In a poll of 527 headteachers from England, Wales and Northern Ireland, headteachers reported that exam anxiety was causing high rates of pupil absence, with eight in 10 headteachers saying their pupils are more stressed and anxious about exams this year.
It comes after Prince Charles delivered the Queen’s speech in the House of Lords on Tuesday, outlining what the government expects to achieve over the next 12 months.
Some heads said there had been a rise in self-harm incidents, with several reporting that A-level pupils, who will have never taken a full suite of public exams before, experiencing the worst anxiety.

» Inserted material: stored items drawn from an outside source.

/-- Settles O56: at the cutoff the real or the imaginary part of each polynomial vanishes, and a shelf's two have one power up
to `A²`. -/
theorem magnitudeAtCutoff : Obligations.MagnitudeAtCutoff := by
  intro fs fMin fMax f q g hb hq
  have h := upperHalf_omega hb f
  simp only [← gainA_real, coef_eq_coefAt, atCutoff]
  exact ⟨norm_transfer_lowpass h hq, norm_transfer_highpass h hq, norm_transfer_peaking h hq g, norm_transfer_lowshelf h g,
    norm_transfer_highshelf h g⟩

/-- Settles O57: the allpass from its mirrored polynomials, the other five from the sums of their coefficients. -/
theorem gainsAtZeroAndNyquist : Obligations.GainsAtZeroAndNyquist := by
  intro fs fMin fMax f q g w hb hq
  have h := upperHalf_omega hb f
  obtain ⟨lp₀, lp₁⟩ := gains_lowpass h hq
  obtain ⟨hp₀, hp₁⟩ := gains_highpass h hq
  obtain ⟨pk₀, pk₁⟩ := gains_peaking h hq g
  obtain ⟨ls₀, ls₁⟩ := gains_lowshelf h g
  obtain ⟨hs₀, hs₁⟩ := gains_highshelf h g
  simp only [Complex.ofReal_one, Complex.ofReal_zero] at lp₀ lp₁ hp₀ hp₁ pk₀ pk₁ ls₁ hs₀
  simp only [← gainA_real, coef_eq_coefAt]
  exact ⟨norm_transfer_allpass h hq w, lp₀, lp₁, hp₀, hp₁, pk₀, pk₁, ls₀, ls₁, hs₀, hs₁⟩

end Sys2Proof.Machine
end

section
/-! PROOFS. The sine LFOs (42_lfo.md R181): the tick in any number system, and over the reals, where the wrap is the remainder
modulo a whole turn. -/

namespace Sys2Proof.Machine

/-! ## Any number system -/

section
variable {α : Type} (N : NumSys α)

/-- The guard line of R181. -/
theorem guardPhase_eq (p : α) : guardPhase N p = if N.lt p N.zero = true ∨ N.le N.twoPi p = true then N.zero else p := by
  simp only [guardPhase, Bool.or_eq_true]

/-- One tick is what the pseudocode of R181 says. -/
theorem lfoAdvanced_lfoTick (fs rate : α) (l : Lfo α) : LfoAdvanced N fs rate l (lfoTick N fs rate l) :=
  ⟨guardPhase_eq N _, rfl⟩

end

section
variable {α : Type} [DecidableEq α] (d : Device α) (b : Block α) (f : Frame α)

/-- Step 2 of TICK reads the rates step 1 has smoothed, which are those TICK leaves. -/
theorem tickBlock_lfo_eq : (tickBlock d b f).1.lfo =
    let par := (tickBlock d b f).1.par
    { pha := lfoTick d.num d.fs (par.s .phaRate).cur b.lfo.pha
      fla := lfoTick d.num d.fs (par.s .flaRate).cur b.lfo.fla
      cho := lfoTick d.num d.fs (par.s .choRate).cur b.lfo.cho } := rfl

end

/-! ## Over the reals -/

/-- The wrap is the remainder modulo `2π`, in `[0, 2π)`. -/
theorem wrapPhase_real (p : ℝ) : wrapPhase numReal p = toIcoMod Real.two_pi_pos 0 p := by
  simp only [wrapPhase, numReal_sub, numReal_mul, numReal_ofInt, numReal_floor, numReal_div, numReal_twoPi,
    toIcoMod, toIcoDiv_eq_floor, sub_zero, zsmul_eq_mul, mul_comm]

Schools and colleges have put in extra support such as more counselling and revision technique tips but are struggling to cope because of the pressure on available space and the number of invigilators, the survey found.
Labour MP for Portsmouth South, Stephen Morgan, said: ‘After two years of unprecedented chaos and disruption to children’s education, we saw nothing to support children’s catch-up learning in the classroom, and nothing to tackle the day-to-day challenges pupils and teachers are facing.
‘This government is failing our next generation.
‘Labour in government would recruit 6,500 new teachers, back them with improved professional development and ensure every young person leaves education ready for work and ready for life.’
A spokesperson for the Department for Education said: ‘It’s normal for exams to feel stressful for some young people and we recognise that may particularly be the case this year.
‘Teachers know their pupils best and are well placed to work with them.’